Sources: FCC reports on local telephone competition and broadband deployment, and OECD click here
The share of cable connections is trending upwards, but, at least as of last year, did not appear to be significantly different from the past.
More recent data comes from companies’ financial reports. The following chart shows the quarter-to-quarter percentage change in the number of high-speed Internet subscribers for Comcast, Time Warner Cable, Verizon, and AT&T. Cable companies have been doing well in terms of net additions for several quarters, but not significantly better than Verizon, and even AT&T is reporting net gains from its U-Verse platform.
Sources: Company quarterly and trending reports.

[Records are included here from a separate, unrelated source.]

-- ==== Sys2Proof/Proofs/Verifications.lean ====
section
/-! PROOF. The verification of copies (R93, R96 to R100): a copy is proved, or fails by its digest, its timer or a
write error. Settles O35, O36 and O38. -/

namespace Sys2Proof.Machine

open Sys2Proof

/-! ### A copy proved (O35) -/

section
variable {d : Dest} {j : FileIx} {f : FileRec} {s : State}

/-- R98: what a proof leaves before the file settles. -/
theorem proveCopy_eq {gen : BitVec 8} (h : s.files[j] = ⟨gen, some f⟩) : proveCopy j d s = settleFile j { s with
    dest := vmod s.dest d fun p => { p with
      timers := p.timers.filter fun v => v.file != j
      failures := 0, openSet := p.openSet.filter fun u => u != ⟨j, gen⟩ }
    files := vmod s.files j fun p => { p with file := some { f with copies := vmod f.copies d fun _ => .verified } }
    counters := s.counters.map fun p => p.take .verifyOk (.dest d) 1 } := by
  have tid : tidOf j s = ⟨j, gen⟩ := by
    unfold tidOf
    rw [h]
  have files := setCopy_files (d := d) (s := s) (congrArg FilePos.file h) .verified
  have dest := vmod_vmod s.dest d (fun p : DestPort => { p with timers := p.timers.filter fun v => v.file != j })
    fun p => { p with failures := 0, openSet := p.openSet.filter fun u => u != ⟨j, gen⟩ }
  unfold proveCopy
  dsimp only
  rw [tid, ← files, ← dest]
  rfl

end

/-- Settles O35: the copy is VERIFIED first, and then its file settles. -/
theorem verifyProves : Obligations.VerifyProves := by
  intro d wire m j f f' s running hm type form carries index hf closed digest hf'
  have final : s.files[j].file.bind FileRec.finalDigest = some (leNat m.body) := by
    rw [hf]
    exact digest
  have proves : takeVerify d m s = proveCopy j d s := by
    rw [takeVerify_named form index hf, verifyCopy, copyAt_some (congrArg FilePos.file hf), closed]
    exact if_pos final
  rw [exec_verify_taken d wire running hm carries type, proves, proveCopy_eq hf, ← hf']
  exact ⟨_, _, rfl, rfl, settleFile_settles (congrArg FilePos.file (vmod_self s.files j _))⟩

/-! ### A copy that fails -/

theorem FilesOnly.part {s t : State} (h : FilesOnly s t) : t.part = s.part := by
  unfold FilesOnly at h
  rw [h]

section
variable {d : Dest} {j : FileIx} {f f' : FileRec} {r : FailReason} {s : State}

/-- R28: the record of a failed copy is announced. -/
theorem failCopy_announced (hr : r ≠ .aborted) (h : s.files[j].file = some f) (vs : List Nat)
    (room : s.log.length < 64) : ∃ q, (failCopy j d r vs s).log = s.log ++ [q] ∧ CopyFailed f d r vs q ∧
      Announced q s (failCopy j d r vs s) := by
  unfold failCopy
  rw [h]
  dsimp only
  rw [if_neg hr]
  generalize hq : ({ FaultRec.ofFile .copyFailed .warn (labelAt f.card (setCopy j d (.failed r) s)) f.number with
    dest := some d, code := some (.copyFailed r), values := vs } : FaultRec) = q
  refine ⟨placed q (setCopy j d (.failed r) s), logFault_log q _ room, ?_, ?_⟩
  · rw [← hq]
    exact ⟨rfl, rfl, rfl, rfl, rfl, rfl⟩
  · exact (logFault_announced q (s := setCopy j d (.failed r) s) room).of_eq ⟨rfl, rfl, rfl, rfl⟩
      ⟨rfl, rfl, rfl, rfl, rfl⟩

/-- R28, R93: a failed copy is counted with its record. -/
theorem failCounted_eq (h : s.files[j].file = some f)
    (hf' : f' = { f with copies := vmod f.copies d fun _ => .failed r }) (vs : List Nat) {u : State}
    (hu : u = countFailure d (failCopy j d r vs s)) : u = { s with
      cards := u.cards, log := u.log, keyCounter := u.keyCounter, notices := u.notices, loss := u.loss
      files := vmod s.files j fun p => { p with file := some f' }
      dest := vmod s.dest d fun p => { p with failures := min 15 (p.failures + 1) }
      counters := s.counters.map fun p => p.take .verifyFail (.dest d) 1 } := by
  have files : (failCopy j d r vs s).files = vmod s.files j fun p => { p with file := some f' } := by
    rw [failCopy_files, setCopy_files h, ← hf']
  have frame := failCopy_frame j d r vs s
  unfold FilesOnly at frame
  rw [hu, ← files]
  unfold countFailure countEvent modDest
  generalize failCopy j d r vs s = t at *
  rw [frame]
  rfl

theorem failCounted_announced (hr : r ≠ .aborted) (h : s.files[j].file = some f) (vs : List Nat)
    (room : s.log.length < 64) :
    ∃ q, (countFailure d (failCopy j d r vs s)).log = s.log ++ [q] ∧ CopyFailed f d r vs q ∧
      Announced q s (countFailure d (failCopy j d r vs s)) := by
  obtain ⟨q, log, record, announced⟩ := failCopy_announced (d := d) hr h vs room
  exact ⟨q, log, record, announced.of_eq ⟨rfl, rfl, rfl, rfl⟩ ⟨rfl, rfl, rfl, rfl, rfl⟩⟩

/-- R93: the threshold is compared with the count that the failure left. -/
theorem autoQuarantine_atThreshold {v : State} (part : v.part = s.part)
    (failures : v.dest[d].failures = min 15 (s.dest[d].failures + 1)) (state : v.dest[d].state = s.dest[d].state) :
    QuarantinesAtThreshold d s v (autoQuarantine d v) := by
  have reaches : reachesThreshold d v = true ↔ ¬ BelowThreshold d s ∧ s.dest[d].state ≠ .quarantined := by
    unfold reachesThreshold BelowThreshold
    rw [part, failures, state, Bool.and_eq_true, decide_eq_true_eq, bne_iff_ne]
    refine and_congr ?_ Iff.rfl
    omega
  unfold autoQuarantine
  refine ⟨fun no => if_neg fun yes => ?_, fun above entered => ?_⟩
  · obtain ⟨above, entered⟩ := reaches.mp yes
    exact no.elim above entered
  · rw [if_pos (reaches.mpr ⟨above, entered⟩)]
    exact (enterQuarantine_quarantines .byThreshold d v).2

end

/-! ### By the digest or the timer (O36) -/

theorem exec_verifyTimerExpiry (d : Dest) (j : FileIx) {s : State} (running : s.resetLow = false) :
    exec (.verifyTimerExpiry d j) s = .next (expireTimer j d s) :=
  live_running running fun s => .next (expireTimer j d s)

/-- Settles O36: the copy fails and is counted, its file settles, and then the threshold is looked at. -/
theorem verifyFails : Obligations.VerifyFails := by
  intro d wire m j f f' c r s running hf closed event hf'
  have fails : exec c s = .next (failClosed j d r s) ∧ r ≠ .aborted := by
    rcases event with ⟨rfl, rfl, hm, type, form, carries, index, gen, differs⟩ | ⟨rfl, rfl, v, hv, file⟩
    · have pos : s.files[j] = ⟨m.gen, some f⟩ := by rw [← gen, ← hf]
      have final : ¬ s.files[j].file.bind FileRec.finalDigest = some (leNat m.body) := by
        rw [hf]
        exact differs
      refine ⟨?_, FailReason.noConfusion⟩
      rw [exec_verify_taken d wire running hm carries type, takeVerify_named form index pos, verifyCopy, copyAt_some hf,
        closed]
      dsimp only
      rw [if_neg final]
    · have runs : s.dest[d].timers.any (fun v => v.file == j) = true :=
        List.any_eq_true.mpr ⟨v, hv, beq_iff_eq.mpr file⟩
      refine ⟨?_, FailReason.noConfusion⟩
      rw [exec_verifyTimerExpiry d j running, expireTimer, if_pos ⟨runs, (copyAt_some hf).trans closed⟩]
  obtain ⟨run, reason⟩ := fails
  have failed : failClosed j d r s =
      autoQuarantine d (settleFile j (countFailure d (failCopy j d r [] (cancelTimer j d s)))) := rfl
  have frame := failCounted_eq (d := d) (s := cancelTimer j d s) hf hf' [] rfl
  have announced := failCounted_announced (d := d) (s := cancelTimer j d s) reason hf []
  rw [run, failed]
  generalize countFailure d (failCopy j d r [] (cancelTimer j d s)) = u at *
  have dest : u.dest = vmod s.dest d fun p => { p with
      timers := p.timers.filter fun v => v.file != j, failures := min 15 (p.failures + 1) } := by
    rw [frame]
    exact vmod_vmod s.dest d (fun p : DestPort => { p with timers := p.timers.filter fun v => v.file != j })
      fun p => { p with failures := min 15 (p.failures + 1) }
  have file : u.files[j].file = some f' := by
    rw [frame]
    exact congrArg FilePos.file (vmod_self s.files j _)
  have settling := settleFile_frame j u
  refine ⟨_, u, settleFile j u, rfl, ?_, fun room => ?_, settleFile_settles file, autoQuarantine_atThreshold ?_ ?_ ?_⟩
  · rw [← dest]
    rw [frame]
    rfl
  · obtain ⟨q, log, record, known⟩ := announced room
    exact ⟨q, log, record, known.of_eq ⟨rfl, rfl, rfl, rfl⟩ ⟨rfl, rfl, rfl, rfl, rfl⟩⟩
  · rw [settling.part, frame]
    rfl
  · rw [settling.dest, dest, vmod_self]
  · rw [settling.dest, dest, vmod_self]

/-! ### By a write error (O38) -/

/-- Settles O38: the copy fails and is withdrawn, its file settles, and the threshold and the stall flag follow. -/
theorem writeErrorFails : Obligations.WriteErrorFails := by
  intro d wire m j f f' s running hm type form carries index hf unsettled hf'
  have file := congrArg FilePos.file hf
  have fails : takeWriteError d m s = checkStall d (failWrite j d (leNat (bytesAt m.body 0 2)) s) := by
    rw [takeWriteError, if_pos form, resolve_some index hf]
    dsimp only
    rw [if_pos ((congrArg CopyState.unsettled (copyAt_some file)).trans unsettled)]
    rfl
  have failed : failWrite j d (leNat (bytesAt m.body 0 2)) s = autoQuarantine d (settleFile j
      (withdraw d (tidOf j (countFailure d (failCopy j d .writeError [leNat (bytesAt m.body 0 2)] s)))
        (countFailure d (failCopy j d .writeError [leNat (bytesAt m.body 0 2)] s)))) := rfl
  have frame := failCounted_eq (d := d) file hf' [leNat (bytesAt m.body 0 2)] rfl
  have announced := failCounted_announced (d := d) (r := .writeError) (by decide) file [leNat (bytesAt m.body 0 2)]
  rw [exec_writeError_taken d wire running hm carries type, fails, failed]
  generalize countFailure d (failCopy j d .writeError [leNat (bytesAt m.body 0 2)] s) = c at *
  have pos : c.files[j] = ⟨m.gen, some f'⟩ := by
    rw [frame]
    refine (vmod_self s.files j _).trans ?_
    rw [hf]
  have tid : tidOf j c = ⟨j, m.gen⟩ := by
    unfold tidOf
    rw [pos]
  rw [tid]
  have counted : c.dest = vmod s.dest d fun p => { p with failures := min 15 (p.failures + 1) } := by rw [frame]
  have taken := withdraw_dest d d ⟨j, m.gen⟩ c
  have others := fun d' => withdraw_dest d d' ⟨j, m.gen⟩ c
  have withdrawn := withdraw_frame d ⟨j, m.gen⟩ c
  generalize withdraw d ⟨j, m.gen⟩ c = u at *
  unfold DestOnly at withdrawn
  rw [if_pos rfl, counted, vmod_self, DestPort.withdraw_eq] at taken
  have settling := settleFile_frame j u
  refine ⟨_, u, settleFile j u, _, rfl, ?_, fun d' hd' => ?_, ?_, ?_, ?_, fun room => ?_, settleFile_settles ?_,
    autoQuarantine_atThreshold ?_ ?_ ?_, checkStall_checked d _⟩
  · rw [withdrawn, frame]
  · rw [others, if_neg hd', counted, vmod_other _ _ _ _ hd']
  · unfold Withdrawn
    rw [taken]
    rfl
  · rw [taken]
  · rw [taken]
  · obtain ⟨q, log, record, known⟩ := announced room
    refine ⟨q, ?_, record, known.of_eq ⟨rfl, rfl, rfl, rfl⟩ ?_⟩
    · rw [withdrawn]
      exact log
    · rw [withdrawn]
      exact ⟨rfl, rfl, rfl, rfl, rfl⟩
  · rw [withdrawn]
    exact congrArg FilePos.file pos
  · rw [settling.part, withdrawn, frame]
  · rw [settling.dest, taken]
  · rw [settling.dest, taken]

end Sys2Proof.Machine
end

Note: Time Warner Cable reported 10.716 million HIS subscribers in Q1 2012, which represented close to a 7 percent increase over Q4 2011. However, 550,000 of that increase came from TWC’s acquisition of Insight Communication and 42,000 of it from the acquisition of NewWave Communications. The percentage shown in the figure deducts increases due to acquisitions.
None of this evidence means that Crawford’s warnings are necessarily wrong, of course. Whether cable’s cost advantage will ultimately translate into a monopoly or any increased market power, however, will depend not just on technological differences but also on changes in demand.
When an HD video stream comes from Netflix at less than 5 Mbps there is little advantage to cable DOCSIS 3.0 relative to a DSL connection with at least 5 mbps. But demand will surely change over time, and cable’s cost advantage will be an important point in its favor. That’s one reason why AllianceBernstein’s analyst Craig Moffett is so bullish on cable stocks.
Even as critics are pivoting from demanding that we focus only on fiber to warnings of a cable monopoly, the market is shifting under their feet again. Today, consumers are adopting smartphones and tablets in droves. The trend towards wireless is already affecting the development of Internet innovation (think mobile apps). Cable still has some advantages in that area—wireless providers need to offload their data somewhere, after all—but it may yet not end up as the dominant technology.
More generally, this market changes quickly. A few years ago policymakers were being urged to focus on fiber. Now they are being warned about a cable monopoly even as wireless broadband is taking center stage, as the FCC data shown in the figure below demonstrate. And surely in a few years technology and demand will have moved us in directions we can’t yet predict.
Source: FCC Internet Access Services Report, October 2011, Table 7 click here
Policymakers should, without a doubt, keep a close eye on market conditions and work to ensure an environment conducive to competition. But if this fast-changing market teaches us anything, it’s that we should think twice before we conclude we know the endgame.
Scott J. Wallsten is vice president/Research and Senior Fellow at the Technology Policy Institute, and we repost this blog with his permission. Contact him at firstname.lastname@example.org.
 Christopher Yoo has pointed out the fiber-cable worry flipflop, so I can’t claim credit for noticing it.
 I have been very critical of the OECD rankings. However, data for a single country over time should be reliable if the within-country definitions remain constant. Judging from how closely the OECD data track the FCC data it is likely they come from similar sources.